Input records –

+ + + +

-- ==== Sys2Proof/Tests/Slice0.lean ====
section
/-! SUPPORT. Small tests. Expected values are the vectors of spec/95_test_vectors.md and the examples of the rules (V-T
the framer's transition vectors, V-D the parser's, V1 and V2 the field tables, V-S the accessor's), never the model's
own answers. Then one witness per statement that has hypotheses. -/

namespace Sys2Proof.Tests

open Sys2Proof.Machine

/-- The payload `P1` of the worked example (V1). -/
def p1 : List Byte :=
  [0xE9#8, 0x22#8, 0x64#8, 0x39#8, 0x00#8, 0x00#8, 0x11#8, 0x11#8, 0x11#8, 0x11#8, 0xB0#8, 0x05#8] ++
  [0x5B#8, 0x10#8, 0xD0#8, 0x84#8, 0x00#8, 0x00#8, 0xE8#8, 0x03#8, 0xAA#8, 0x0A#8, 0xC7#8, 0x11#8] ++
  [0xE3#8, 0x18#8, 0xD0#8, 0x07#8, 0xB8#8, 0x0B#8, 0xA0#8, 0x0F#8, 0xF4#8, 0x01#8, 0x58#8, 0x02#8] ++
  [0xBC#8, 0x02#8, 0x40#8, 0x1F#8, 0x28#8, 0x23#8, 0x10#8, 0x27#8, 0x00#8, 0x00#8, 0x30#8, 0x41#8] ++
  [0x00#8, 0x00#8, 0x40#8, 0x41#8, 0x00#8, 0x00#8, 0x50#8, 0x41#8, 0x00#8, 0x00#8, 0x60#8, 0x41#8] ++
  [0x00#8, 0x00#8, 0x70#8, 0x41#8, 0x00#8, 0x00#8, 0x80#8, 0x41#8, 0x00#8, 0x00#8, 0x88#8, 0x41#8] ++
  [0x00#8, 0x00#8, 0x90#8, 0x41#8, 0x00#8, 0x00#8, 0x98#8, 0x41#8, 0x00#8, 0x00#8, 0xA0#8, 0x41#8] ++
  [0x00#8, 0x00#8, 0xA8#8, 0x41#8, 0x00#8, 0x00#8]

/-- The 99 wire bytes of the worked example (V1). -/
def wire1 : List Byte :=
  [0x10#8, 0x02#8, 0x00#8, 0xE0#8, 0xE9#8, 0x22#8, 0x64#8, 0x39#8, 0x00#8, 0x00#8, 0x11#8, 0x11#8] ++
  [0x11#8, 0x11#8, 0xB0#8, 0x05#8, 0x5B#8, 0x10#8, 0x10#8, 0xD0#8, 0x84#8, 0x00#8, 0x00#8, 0xE8#8] ++
  [0x03#8, 0xAA#8, 0x0A#8, 0xC7#8, 0x11#8, 0xE3#8, 0x18#8, 0xD0#8, 0x07#8, 0xB8#8, 0x0B#8, 0xA0#8] ++
  [0x0F#8, 0xF4#8, 0x01#8, 0x58#8, 0x02#8, 0xBC#8, 0x02#8, 0x40#8, 0x1F#8, 0x28#8, 0x23#8, 0x10#8] ++
  [0x10#8, 0x27#8, 0x00#8, 0x00#8, 0x30#8, 0x41#8, 0x00#8, 0x00#8, 0x40#8, 0x41#8, 0x00#8, 0x00#8] ++
  [0x50#8, 0x41#8, 0x00#8, 0x00#8, 0x60#8, 0x41#8, 0x00#8, 0x00#8, 0x70#8, 0x41#8, 0x00#8, 0x00#8] ++
  [0x80#8, 0x41#8, 0x00#8, 0x00#8, 0x88#8, 0x41#8, 0x00#8, 0x00#8, 0x90#8, 0x41#8, 0x00#8, 0x00#8] ++
  [0x98#8, 0x41#8, 0x00#8, 0x00#8, 0xA0#8, 0x41#8, 0x00#8, 0x00#8, 0xA8#8, 0x41#8, 0x00#8, 0x00#8] ++
  [0x7A#8, 0x10#8, 0x03#8]

/-- The corner payload `Q2` (V2). -/
def q2 : List Byte :=
  [0xFF#8, 0xFF#8, 0xFF#8, 0xFF#8, 0xFF#8, 0xFF#8, 0x00#8, 0x00#8, 0x00#8, 0x80#8, 0xFF#8, 0xFF#8] ++
  [0xFF#8, 0x7F#8, 0xFF#8, 0xFF#8, 0xFF#8, 0xFF#8, 0xFF#8, 0xFF#8, 0x00#8, 0x80#8, 0xFF#8, 0x7F#8] ++
  [0x00#8, 0x80#8, 0x00#8, 0x80#8, 0xFF#8, 0x7F#8, 0x00#8, 0x00#8, 0xFF#8, 0xFF#8, 0x01#8, 0x00#8] ++
  [0x10#8, 0x00#8, 0x02#8, 0x00#8, 0x03#8, 0x00#8, 0x10#8, 0x10#8, 0x00#8, 0x00#8, 0xC0#8, 0x7F#8] ++
  [0x01#8, 0x00#8, 0x80#8, 0x7F#8, 0x00#8, 0x00#8, 0x80#8, 0x7F#8, 0x00#8, 0x00#8, 0x80#8, 0xFF#8] ++
  [0x00#8, 0x00#8, 0x00#8, 0x80#8, 0x01#8, 0x00#8, 0x00#8, 0x00#8, 0xFF#8, 0xFF#8, 0x7F#8, 0x7F#8] ++
  [0x00#8, 0x00#8, 0x80#8, 0x3F#8, 0x00#8, 0x00#8, 0x80#8, 0xBF#8, 0x00#8, 0x00#8, 0x80#8, 0x00#8] ++
  [0x00#8, 0x00#8, 0x00#8, 0x00#8, 0x01#8, 0x80#8]

/-- The frame of the worked example: header 00 E0, `P1`, checksum 7A (V1). -/
def f1 : List Byte := [0x00#8, 0xE0#8] ++ p1 ++ [0x7A#8]

/-- A small state: parser state and buffer, the bound 4. -/
def stateAt (p : ParserState) (m : Memory) : State := { State.reset with parser := p, buf := m, bufMax := 4 }

/-- A state about to take a byte. -/
def feeding (p : ParserState) (m : Memory) (b : Byte) : State := { stateAt p m with inPort := [b] }

/-- A state with a record pending and a consumer that holds out_ready low. -/
def pendingState (r : Record) : State :=
  { State.reset with outPending := true, outRecord := some r, consumer := some false }

/-- A state with a record pending that an attached consumer takes now. -/
def acceptable : State := (pendingState Record.blank).setConsumer (some true)

/-- What the block and the trace show after an outcome. -/
def view (o : Host.Outcome State Fault Refusal) : Option (ParserState × Memory × Bool × List Obs) :=
  match o with
  | .next s => some (s.parser, s.buf, s.outPending, s.trace)
  | _ => none

/-- The fault of an outcome. -/
def faultOf (o : Host.Outcome State Fault Refusal) : Option Fault :=
  match o with
  | .fault r => some r
  | _ => none

/-! ## Well-formedness: each check refuses an ill-formed term -/

theorem test_other_rows_refuse_markers :
    (Instr.idleOther 0x10#8).wf = false ∧ (Instr.escseenOther 0x02#8).wf = false ∧
    (Instr.inframeOther 0x03#8).wf = false ∧ (Instr.inframeescOther 0x10#8).wf = false ∧
    (Instr.idleOther 0x02#8).wf = false ∧ (Instr.idleOther 0x03#8).wf = false := by decide

theorem test_other_header_refuses_nav_identifier :
    (Instr.hdrOther 0x00E0#16).wf = false ∧ (Instr.hdrOther 0xFCE0#16).wf = false := by decide

theorem test_wf_admits_operands :
    (Instr.idleOther 0x41#8).wf = true ∧ (Instr.hdrOther 0x01E0#16).wf = true ∧
    (Instr.navAccept 0x3F#6).wf = true ∧ (Instr.isset 15#4).wf = true := by decide

/-! ## Decoding: each row's word, written out from its encoding -/

theorem test_decode_precheck : decode .precheck [0x41#8, 0x02#8] = .ok .precheckOverflow := by decide

theorem test_decode_idle_rows :
    decodeStep 0b00_00010000#10 = .idleEsc ∧ decodeStep 0b00_00000010#10 = .idleStart ∧
    decodeStep 0b00_00000011#10 = .idleEnd ∧ decodeStep 0b00_01000001#10 = .idleOther 0x41#8 ∧
    decodeTableWord 16 0x010 = some .idleEsc ∧ decodeTableWord 16 0x000 = some (.idleOther 0x00#8) := by decide

theorem test_decode_escseen_rows :
    decodeStep 0b01_00010000#10 = .escseenEsc ∧ decodeStep 0b01_00000010#10 = .escseenStart ∧
    decodeStep 0b01_00000011#10 = .escseenEnd ∧ decodeStep 0b01_01000001#10 = .escseenOther 0x41#8 ∧
    decodeTableWord 16 0x110 = some .escseenEsc ∧ decodeTableWord 16 0x100 = some (.escseenOther 0x00#8) := by decide

theorem test_decode_inframe_rows :
    decodeStep 0b10_00010000#10 = .inframeEsc ∧ decodeStep 0b10_00000010#10 = .inframeStart ∧
    decodeStep 0b10_00000011#10 = .inframeEnd ∧ decodeStep 0b10_01000001#10 = .inframeOther 0x41#8 ∧
    decodeTableWord 16 0x210 = some .inframeEsc ∧ decodeTableWord 16 0x200 = some (.inframeOther 0x00#8) := by decide

theorem test_decode_inframeesc_rows :
    decodeStep 0b11_00010000#10 = .inframeescEsc ∧ decodeStep 0b11_00000010#10 = .inframeescStart ∧
    decodeStep 0b11_00000011#10 = .inframeescEnd ∧ decodeStep 0b11_01000001#10 = .inframeescOther 0x41#8 ∧
    decodeTableWord 16 0x310 = some .inframeescEsc ∧ decodeTableWord 16 0x300 = some (.inframeescOther 0x00#8) := by decide

theorem test_decode_header_rows :
    decode .header [0x80#8, 0xE0#8] = .ok (.navAccept 0b100000#6) ∧
    decode .header [0x00#8, 0xE1#8] = .ok (.hdrOther 0x00E1#16) ∧
    decodeTableWord 16 0x0E0 = some (.navAccept 0#6) ∧
    decodeTableWord 16 0x8001 = some (.hdrOther 0x8001#16) := by decide

theorem test_decode_isset :
    decode .accessor [0x0A#8] = .ok (.isset 0b1010#4) ∧ decodeTableWord 8 0x10 = none := by decide

theorem test_decode_refuses_by_name :
    decode .step [0x10#8] = .error .wrongLength ∧ decode .header [] = .error .wrongLength ∧
    decode (.field .depthMetres) [0x00#8, 0x00#8] = .error .wrongLength ∧
    decode .accessor [0xFF#8] = .error .flagIndexOutOfRange ∧
    decode .step [0x10#8, 0x04#8] = .error .stateBitsOutOfRange := by decide

/-- Field words of V1, low byte first. -/
theorem test_decode_field_rows_a :
    decode (.field .timeOfValidity) [0xE9#8, 0x22#8, 0x64#8, 0x39#8, 0x00#8, 0x00#8] = .ok (.navTimeOfValidity 962863849#48) ∧
    decode (.field .latitudeDegrees) [0x11#8, 0x11#8, 0x11#8, 0x11#8] = .ok (.navLatitudeDegrees 286331153#32) ∧
    decode (.field .longitudeDegrees) [0xB0#8, 0x05#8, 0x5B#8, 0x10#8] = .ok (.navLongitudeDegrees 274400688#32) ∧
    decode (.field .depthMetres) [0xD0#8, 0x84#8, 0x00#8, 0x00#8] = .ok (.navDepthMetres 34000#32) ∧
    decode (.field .altitudeMetres) [0xE8#8, 0x03#8] = .ok (.navAltitudeMetres 1000#16) ∧
    decode (.field .rollDegrees) [0xAA#8, 0x0A#8] = .ok (.navRollDegrees 2730#16) ∧
    decode (.field .pitchDegrees) [0xC7#8, 0x11#8] = .ok (.navPitchDegrees 4551#16) ∧
    decode (.field .headingDegrees) [0xE3#8, 0x18#8] = .ok (.navHeadingDegrees 6371#16) := by decide

/-- Field words of V1, low byte first. -/
theorem test_decode_field_rows_b :
    decode (.field .velocityNorth) [0xD0#8, 0x07#8] = .ok (.navVelocityNorth 2000#16) ∧
    decode (.field .velocityEast) [0xB8#8, 0x0B#8] = .ok (.navVelocityEast 3000#16) ∧
    decode (.field .velocityDown) [0xA0#8, 0x0F#8] = .ok (.navVelocityDown 4000#16) ∧
    decode (.field .angularRateFwd) [0xF4#8, 0x01#8] = .ok (.navAngularRateFwd 500#16) ∧
    decode (.field .angularRateStarboard) [0x58#8, 0x02#8] = .ok (.navAngularRateStarboard 600#16) ∧
    decode (.field .angularRateDown) [0xBC#8, 0x02#8] = .ok (.navAngularRateDown 700#16) ∧
    decode (.field .accelerationFwd) [0x40#8, 0x1F#8] = .ok (.navAccelerationFwd 8000#16) ∧
    decode (.field .accelerationStarboard) [0x28#8, 0x23#8] = .ok (.navAccelerationStarboard 9000#16) ∧
    decode (.field .accelerationDown) [0x10#8, 0x27#8] = .ok (.navAccelerationDown 10000#16) := by decide

/-- Field words of V1, low byte first. -/
theorem test_decode_field_rows_c :
    decode (.field .errorEstimate0) [0x00#8, 0x00#8, 0x30#8, 0x41#8] = .ok (.navErrorEstimate0 1093664768#32) ∧
    decode (.field .errorEstimate1) [0x00#8, 0x00#8, 0x40#8, 0x41#8] = .ok (.navErrorEstimate1 1094713344#32) ∧
    decode (.field .errorEstimate2) [0x00#8, 0x00#8, 0x50#8, 0x41#8] = .ok (.navErrorEstimate2 1095761920#32) ∧
    decode (.field .errorEstimate3) [0x00#8, 0x00#8, 0x60#8, 0x41#8] = .ok (.navErrorEstimate3 1096810496#32) ∧
    decode (.field .errorEstimate4) [0x00#8, 0x00#8, 0x70#8, 0x41#8] = .ok (.navErrorEstimate4 1097859072#32) ∧
    decode (.field .errorEstimate5) [0x00#8, 0x00#8, 0x80#8, 0x41#8] = .ok (.navErrorEstimate5 1098907648#32) ∧
    decode (.field .errorEstimate6) [0x00#8, 0x00#8, 0x88#8, 0x41#8] = .ok (.navErrorEstimate6 1099431936#32) ∧
    decode (.field .errorEstimate7) [0x00#8, 0x00#8, 0x90#8, 0x41#8] = .ok (.navErrorEstimate7 1099956224#32) ∧
    decode (.field .errorEstimate8) [0x00#8, 0x00#8, 0x98#8, 0x41#8] = .ok (.navErrorEstimate8 1100480512#32) ∧
    decode (.field .errorEstimate9) [0x00#8, 0x00#8, 0xA0#8, 0x41#8] = .ok (.navErrorEstimate9 1101004800#32) ∧
    decode (.field .errorEstimate10) [0x00#8, 0x00#8, 0xA8#8, 0x41#8] = .ok (.navErrorEstimate10 1101529088#32) ∧
    decode (.field .statusFlags) [0x00#8, 0x00#8] = .ok (.navStatusFlags 0#16) := by decide

theorem test_wire_of_worked_example : rawFrame f1 = wire1 := by decide +kernel

/-! ## The deframer: V-T vectors (one step each) -/

theorem test_overflow_then_escape : view (step { feeding .inFrame [1, 2, 3, 4, 5] 0x10#8 with byteIndex := 7 }) =
    some (.escapeSeen, [], false, [.label 7 .overflow]) := by decide
theorem test_no_overflow_at_bound : view (step (feeding .inFrame [1, 2, 3, 4] 0x41#8)) =
    some (.inFrame, [1, 2, 3, 4, 0x41#8], false, []) := by decide
theorem test_idle_escape : view (step (feeding .idle [] 0x10#8)) = some (.escapeSeen, [], false, []) := by decide
theorem test_idle_start : view (step (feeding .idle [] 0x02#8)) = some (.idle, [], false, []) := by decide
theorem test_idle_end : view (step (feeding .idle [] 0x03#8)) = some (.idle, [], false, []) := by decide
theorem test_idle_other : view (step (feeding .idle [] 0xFF#8)) = some (.idle, [], false, []) := by decide
theorem test_escape_seen_escape : view (step (feeding .escapeSeen [] 0x10#8)) = some (.idle, [], false, []) := by decide
theorem test_escape_seen_start : view (step (feeding .escapeSeen [] 0x02#8)) = some (.inFrame, [], false, []) := by decide
theorem test_escape_seen_end : view (step (feeding .escapeSeen [] 0x03#8)) = some (.idle, [], false, []) := by decide
theorem test_escape_seen_other : view (step (feeding .escapeSeen [] 0x41#8)) = some (.idle, [], false, [.label 0 .framingError]) := by decide
theorem test_in_frame_escape : view (step (feeding .inFrame [0x00#8, 0xE0#8] 0x10#8)) = some (.inFrameEscapeSeen, [0x00#8, 0xE0#8], false, []) := by decide
theorem test_in_frame_start : view (step (feeding .inFrame [0x00#8] 0x02#8)) = some (.inFrame, [0x00#8, 0x02#8], false, []) := by decide
theorem test_in_frame_end : view (step (feeding .inFrame [0x00#8] 0x03#8)) = some (.inFrame, [0x00#8, 0x03#8], false, []) := by decide
theorem test_in_frame_other : view (step (feeding .inFrame [] 0x41#8)) = some (.inFrame, [0x41#8], false, []) := by decide
theorem test_in_frame_escape_escape : view (step (feeding .inFrameEscapeSeen [0x41#8] 0x10#8)) = some (.inFrame, [0x41#8, 0x10#8], false, []) := by decide
theorem test_in_frame_escape_start : view (step (feeding .inFrameEscapeSeen [] 0x02#8)) = some (.inFrame, [], false, [.label 0 .restart]) := by decide
theorem test_in_frame_escape_end_empty : view (step (feeding .inFrameEscapeSeen [] 0x03#8)) = some (.idle, [], false, [.label 0 .length]) := by decide
theorem test_in_frame_escape_end_bad : view (step (feeding .inFrameEscapeSeen [0x41#8] 0x03#8)) = some (.idle, [], false, [.label 0 .checksum]) := by decide
theorem test_in_frame_escape_other : view (step (feeding .inFrameEscapeSeen [0x41#8] 0x41#8)) = some (.idle, [], false, [.label 0 .framingError]) := by decide

/-! ## The parser: V-D vectors -/

/-- The trace and OutPending that completing a frame leaves. -/
def completing (f : List Byte) : Option (ParserState × Memory × Bool × List Obs) :=
  view (exec .inframeescEnd { State.reset with parser := .inFrameEscapeSeen, buf := f })

theorem test_worked_frame_emits : completing f1 = some (.idle, [], true, []) := by decide +kernel
theorem test_bad_checksum : completing (f1.set 92 0x7B#8) = some (.idle, [], false, [.label 0 .checksum]) := by decide +kernel
theorem test_short_frames :
    [[0x00#8], [0xE0#8, 0xE0#8], [0x01#8, 0x01#8], [0x02#8, 0xE0#8]].map completing =
      [some (.idle, [], false, [.label 0 .length]), some (.idle, [], false, [.label 0 .length]),
       some (.idle, [], false, [.label 0 .ident]), some (.idle, [], false, [.label 0 .checksum])] := by decide +kernel
theorem test_other_identifiers :
    completing (checkedFrame 0x00#8 0xE1#8 p1) = some (.idle, [], false, [.label 0 .ident]) ∧
    completing (checkedFrame 0x01#8 0xE0#8 p1) = some (.idle, [], false, [.label 0 .ident]) := by decide +kernel
theorem test_other_lengths :
    completing (checkedFrame 0x00#8 0xE0#8 (p1.take 89)) = some (.idle, [], false, [.label 0 .length]) ∧
    completing (checkedFrame 0x00#8 0xE0#8 (p1 ++ [0x00#8])) = some (.idle, [], false, [.label 0 .length]) := by decide +kernel
theorem test_ignored_header_bits :
    checkedFrame 0x80#8 0xE0#8 p1 = [0x80#8, 0xE0#8] ++ p1 ++ [0xFA#8] ∧
    completing (checkedFrame 0xFC#8 0xE0#8 p1) = some (.idle, [], true, []) := by decide +kernel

+ + + +

Your task – Where the listing above has a line with "some (.escapeSeen, [], false, [.label", start there, and output every line exactly through the line with "some (.inFrame, [1, 2, 3, 4, 0x41#8], false, [])", which is also included.

Exercise solution –
    some (.escapeSeen, [], false, [.label 7 .overflow]) := by decide
theorem test_no_overflow_at_bound : view (step (feeding .inFrame [1, 2, 3, 4] 0x41#8)) =
    some (.inFrame, [1, 2, 3, 4, 0x41#8], false, []) := by decide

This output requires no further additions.